One of boxing’s most legendary fighters, Muhammad Ali, died Friday, June 3, in Arizona after being hospitalized for respiratory problems. He was 74. Ali had long been in decline as a result of the Parkinson’s symptoms he developed soon after his boxing career ended. As celebrated as he was for his performance inside the ring—amassing 56 wins, 37 of them knockouts, in a career that spanned more than 20 years—his status beyond the ring evolved over the decades. The brash, graceful young athlete who targeted his opponents with boastful yet poetic taunts became a political warrior vilified for his controversial positions during the civil rights era, before becoming a beloved, if increasingly silenced, elder statesman in retirement.
Born Cassius Marcellus Clay Jr. in Louisville, Ky., on Jan. 17, 1942, he started boxing at age 12, winning his first bout in 1954 by split decision. Clay won the 1956 Golden Gloves Championship for novices in the light-heavyweight class and three years later won the Golden Gloves Tournament of Champions. He turned pro soon after winning the light-heavyweight gold medal at the 1960 Olympics in Rome.
At 6 feet 3 and 190 pounds, Clay used his quick feet and sharp jabs to dominate in the ring. He would use his mouth just as effectively, and from the start often held court at press conferences. In one of his most famous self-appraisals, he declared that he could “float like a butterfly, sting like a bee.” He backed up his statements in the ring, knocking out British heavyweight champion Henry Cooper in 1963 and taking out Sonny Liston in 1964 to become the world heavyweight champion. Clay proclaimed in the ring after the bout that he “shook up the world!”—and provided more evidence the next morning, when he announced that he had joined the Nation of Islam and changed his name to Muhammad Ali.
A year later, Ali knocked out Liston in the first round of a controversial rematch, but he would face far greater controversy—and one of his biggest battles—in 1966 after he stated that he would not serve in the military, citing his religious beliefs and declaring himself a conscientious objector. “I ain’t got no quarrel with them Viet Cong. No Viet Cong ever called me n—ger,” he reportedly said. At his scheduled induction into the armed forces in 1967, Ali refused to step forward when his name was called. Even after being told that he was committing a felony, Ali stood his ground—and was arrested.
The New York State Athletic Commission immediately suspended his boxing license and revoked his heavyweight champion title. Ali, at the height of his physical powers, had been banned from boxing; it would be more than three years before he returned to the ring. The Justice Department, which had denied his conscientious-objector status, also pursued a court case against him, and he was convicted of refusing to be inducted.

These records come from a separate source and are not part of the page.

theorem fetchedRegs_fetchedRegs {s t : State} {m : Nat} (h : t.regs = s.fetchedRegs m) (n : Nat) :
    t.fetchedRegs n = s.fetchedRegs (m + n) := by
  simp only [State.fetchedRegs, h, Regs.setPc, BitVec.ofNat_add, BitVec.add_assoc]

theorem fetchByte_regs {s t : State} {v : Byte} (h : fetchByte s = .ok v t) : t.regs = s.fetchedRegs 1 := by
  rw [fetchByte, bind_ok (getRegs_apply s), bind_apply] at h
  split at h
  · next w u hr =>
    have hu : u.regs = s.regs := (read8_respects sameRegs_closed sameRegs_access s.regs.pc).ok hr
    cases h
    exact congrArg (fun g : Regs => g.setPc (g.pc + 1)) hu
  · cases h

theorem fetchWord_regs {s t : State} {bs : List Byte} (h : fetchWord s = .ok bs t) :
    t.regs = s.fetchedRegs 2 ∧ ∃ w, bs = [highByte w, lowByte w] := by
  rw [fetchWord, bind_ok (getRegs_apply s), bind_apply] at h
  split at h
  · next w u hr =>
    have hu : u.regs = s.regs := (read16_respects sameRegs_closed sameRegs_access s.regs.pc).ok hr
    cases h
    exact ⟨congrArg (fun g : Regs => g.setPc (g.pc + 2)) hu, w, rfl⟩
  · cases h

theorem fetchOpcode_regs {s t : State} {op : Nat} (h : fetchOpcode s = .ok op t) :
    t.regs = s.fetchedRegs (opcodeBytes op).length := by
  have hop := isOpcode_of_fetchOpcode h
  rw [fetchOpcode, bind_apply] at h
  split at h
  · next b0 u h0 =>
    have hu := fetchByte_regs h0
    cases hp : isPrefix b0 with
    | true =>
      rw [hp, if_pos rfl, bind_apply] at h
      split at h
      · next b1 v h1 =>
        cases h
        have hb := (isPrefix_iff b0).1 hp
        rw [opcodeBytes, if_neg (by rw [pagedOpcode]; omega), fetchByte_regs h1, fetchedRegs_fetchedRegs hu]
        rfl
      · cases h
    | false =>
      rw [hp] at h
      cases h
      rw [opcodeBytes, if_pos b0.isLt]
      exact hu
  · cases h

theorem fetchByteList_regs {s t : State} {bs : List Byte} (h : (fetchByte >>= fun v => pure [v] : M (List Byte)) s = .ok bs t) :
    t.regs = s.fetchedRegs 1 ∧ ∃ v, bs = [v] := by
  rw [bind_apply] at h
  split at h
  · next v u hv =>
    cases h
    exact ⟨fetchByte_regs hv, v, rfl⟩
  · cases h

/-- The offset bytes a post-byte asks for, and PC moved past them. -/
theorem fetchOffset_decodes {s t : State} {pb : Byte} {bs : List Byte} (h : fetchOffset (offsetOf pb) s = .ok bs t) :
    t.regs = s.fetchedRegs bs.length ∧ ∃ x, decodeIdx (pb :: bs) = some (x, []) := by
  cases ho : offsetOf pb with
  | none =>
    rw [ho] at h
    cases h
    refine ⟨?_, _, by simp only [decodeIdx, ho]; rfl⟩
    rw [State.fetchedRegs, List.length_nil, show s.regs.pc + BitVec.ofNat 16 0 = s.regs.pc from BitVec.add_zero _]
    rfl
  | byte =>
    rw [ho] at h
    obtain ⟨hr, v, rfl⟩ := fetchByteList_regs h
    exact ⟨hr, _, by simp only [decodeIdx, ho]; rfl⟩
  | word =>
    rw [ho] at h
    obtain ⟨hr, w, rfl⟩ := fetchWord_regs h
    exact ⟨hr, _, by simp only [decodeIdx, ho]; rfl⟩

/-- The operand bytes of a row are those its instruction has, and PC moves past them (30_encoding.md R132, R133). -/
theorem fetchOperand_decodes {s t : State} {form : Form} {bs : List Byte} (h : fetchOperand form s = .ok bs t) :
    t.regs = s.fetchedRegs bs.length ∧ ∃ i, decodeForm form bs = some (i, []) := by
  cases form with
  | inh i =>
    cases h
    refine ⟨?_, i, rfl⟩
    rw [State.fetchedRegs, List.length_nil, show s.regs.pc + BitVec.ofNat 16 0 = s.regs.pc from BitVec.add_zero _]
    rfl
  | byte f =>
    obtain ⟨hr, v, rfl⟩ := fetchByteList_regs h
    exact ⟨hr, _, rfl⟩
  | word f =>
    obtain ⟨hr, w, rfl⟩ := fetchWord_regs h
    exact ⟨hr, _, rfl⟩
  | idx f =>
    rw [fetchOperand, bind_apply] at h
    split at h
    · next pb u hpb =>
      rw [bind_apply] at h
      split at h
      · next offset v ho =>
        cases h
        obtain ⟨hr, x, hx⟩ := fetchOffset_decodes ho
        refine ⟨?_, f x, by rw [decodeForm, hx]; rfl⟩
        rw [hr, fetchedRegs_fetchedRegs (fetchByte_regs hpb), List.length_cons, Nat.add_comm]
      · cases h
    · cases h

/-- An instruction whose bytes have been fetched runs, and PC has moved past its bytes (30_encoding.md R133). -/
theorem executeOne_fetched {s u t : State} {op : Nat} {form : Form} {bs : List Byte} (ho : fetchOpcode s = .ok op u)
    (hform : formOf op = some form) (hbs : fetchOperand form u = .ok bs t) :
    ∃ i, opcodeOf i = op ∧ t.regs = s.fetchedRegs (instrLength i) ∧ executeOne s = exec i t := by
  obtain ⟨hr, i, hi⟩ := fetchOperand_decodes hbs
  have hdec : decode (opcodeBytes op ++ bs) = some (i, []) := by
    rw [decode_opcodeBytes (isOpcode_of_fetchOpcode ho), decodeOp, hform]
    exact hi
  obtain ⟨-, henc⟩ := encodeOfDecode _ _ _ hdec
  obtain ⟨rows, hm, hrow⟩ := formOf_mem hform
  obtain ⟨-, hop, -⟩ := rows_sound rows hm _ hrow bs i [] hi
  refine ⟨i, hop, ?_, by simp only [executeOne, ho, hform, hbs, hdec]⟩
  rw [hr, fetchedRegs_fetchedRegs (fetchOpcode_regs ho), instrLength, ← List.length_append, henc, List.append_nil]

theorem opAddr_of_fetched {s t : State} {i : Instr} (h : t.regs = s.fetchedRegs (instrLength i)) : opAddr i t = s.regs.pc := by
  rw [opAddr, h]
  exact BitVec.add_sub_cancel _ _

end Sys2Proof.Machine

namespace Sys2Proof.Machine

variable {b : Bounds}

/-! ## A handler of opcode 0x3E, rule by rule (47_interrupt_ops.md R550) -/

section
variable {s : State} {rule : HandlerRule} {rest : List HandlerRule} {reply cost : Nat}

theorem runHandler_skip (h : evalExpr s s.handlerArgs reply rule.guard = 0) :
    runHandler (rule :: rest) reply cost s = runHandler rest reply cost s := by
  simp only [runHandler, bind_apply, get_apply, h, if_true]

theorem runHandler_run (h : evalExpr s s.handlerArgs reply rule.guard ≠ 0) {sc : Script} (ha : rule.act = .run sc) :
    runHandler (rule :: rest) reply cost s =
      (runBody runCallback true sc s.handlerArgs >>= fun v => runHandler rest (v.getD reply) cost) s := by
  simp only [runHandler, bind_apply, get_apply, h, if_false, ha]

theorem runHandler_load (h : evalExpr s s.handlerArgs reply rule.guard ≠ 0) {ws : List (MachineField × DevExpr)}
    (ha : rule.act = .load ws) :
    runHandler (rule :: rest) reply cost s = runHandler rest reply cost (s.loadFields reply ws) := by
  simp only [runHandler, bind_apply, get_apply, h, if_false, ha, set_apply]

theorem runHandler_cost (h : evalExpr s s.handlerArgs reply rule.guard ≠ 0) {e : DevExpr} (ha : rule.act = .cost e) :
    runHandler (rule :: rest) reply cost s = runHandler rest reply (cost + evalExpr s s.handlerArgs reply e) s := by
  simp only [runHandler, bind_apply, get_apply, h, if_false, ha]

end

theorem exec_reset_reset {s : State} (h : s.cfg.resetOp = .reset) : exec .reset s = resetStep s := by
  rw [exec, execReset, h]

theorem exec_reset_handler {s : State} {rules : List HandlerRule} (h : s.cfg.resetOp = .handler rules) :
    exec .reset s = instruction .reset (resetHandler rules) s := by
  rw [exec, execReset, h]

/-! ## Bounds on a step of the CPU -/

def allRegs : List RegName := [.a, .b, .dp, .cc, .x, .y, .u, .s, .pc]

theorem subset_allRegs (L : List RegName) : L ⊆ allRegs := fun n _ => by cases n <;> simp [allRegs]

While his case was being appealed (a federal appeals court would uphold the conviction but would be overturned by the Supreme Court in 1971), Ali was allowed to return to the ring in 1970, first in Georgia, where he knocked out Jerry Quarry. But in a career first for Ali, he lost in 1971 to Joe Frazier in a 15-rounder in New York that was dubbed “the Fight of the Century.” (He would go on to fight Frazier two more times, defeating him in both encounters. Their final confrontation, the “Thrilla in Manilla,” was in 1974.)
Another legendary bout, against the mighty reigning champ George Foreman, took place in 1974. Promoter Don King, who held it in Kinshasa, Zaire, billed it as the “Rumble in the Jungle.” Ali won the title back in a battle that lived up to its hype. He utilized a strategy that was later termed the “rope-a-dope,” in which he leaned against the ropes and invited Foreman to hit him. Foreman obliged and eventually punched himself into exhaustion.
By the late 1970s and early 1980s, Ali’s career was in decline. He lost his last fight, to Trevor Berbick, in 1981 and retired the next day. Ali was diagnosed with Parkinson’s syndrome in 1984, although he had been experiencing symptoms for several years, including tremors and changes in speech and walking. The link between his development of Parkinson’s and the beatings he took in the ring is still disputed.
Ali was married four times and had nine children. Laila Ali, a daughter from his third marriage, to Veronica Porsche, forged a successful boxing career—although her father frowned upon female boxers. His last wife, Yolanda “Lonnie” Williams, whom he married in 1986, first met her future husband in 1963, when she was 6.
In retirement he dedicated himself to philanthropic work, raising money for the Muhammad Ali Parkinson Center in Phoenix. He also supported the Special Olympics and the Make a Wish Foundation. In 1996 the world watched a trembling Ali light the Olympic Flame at the Olympic Games in Atlanta.
Ali was appointed a United Nations Messenger of Peace in 1998, and in 2005 the man whose racial, religious and political beliefs had so polarized a nation received the Presidential Medal of Freedom from President George W. Bush. Ali once said, “I’m an ordinary man who worked hard to develop the talent I was given. I believed in myself and I believe in the goodness of others.”
Monée Fields-White is a freelance writer and editor based in Los Angeles.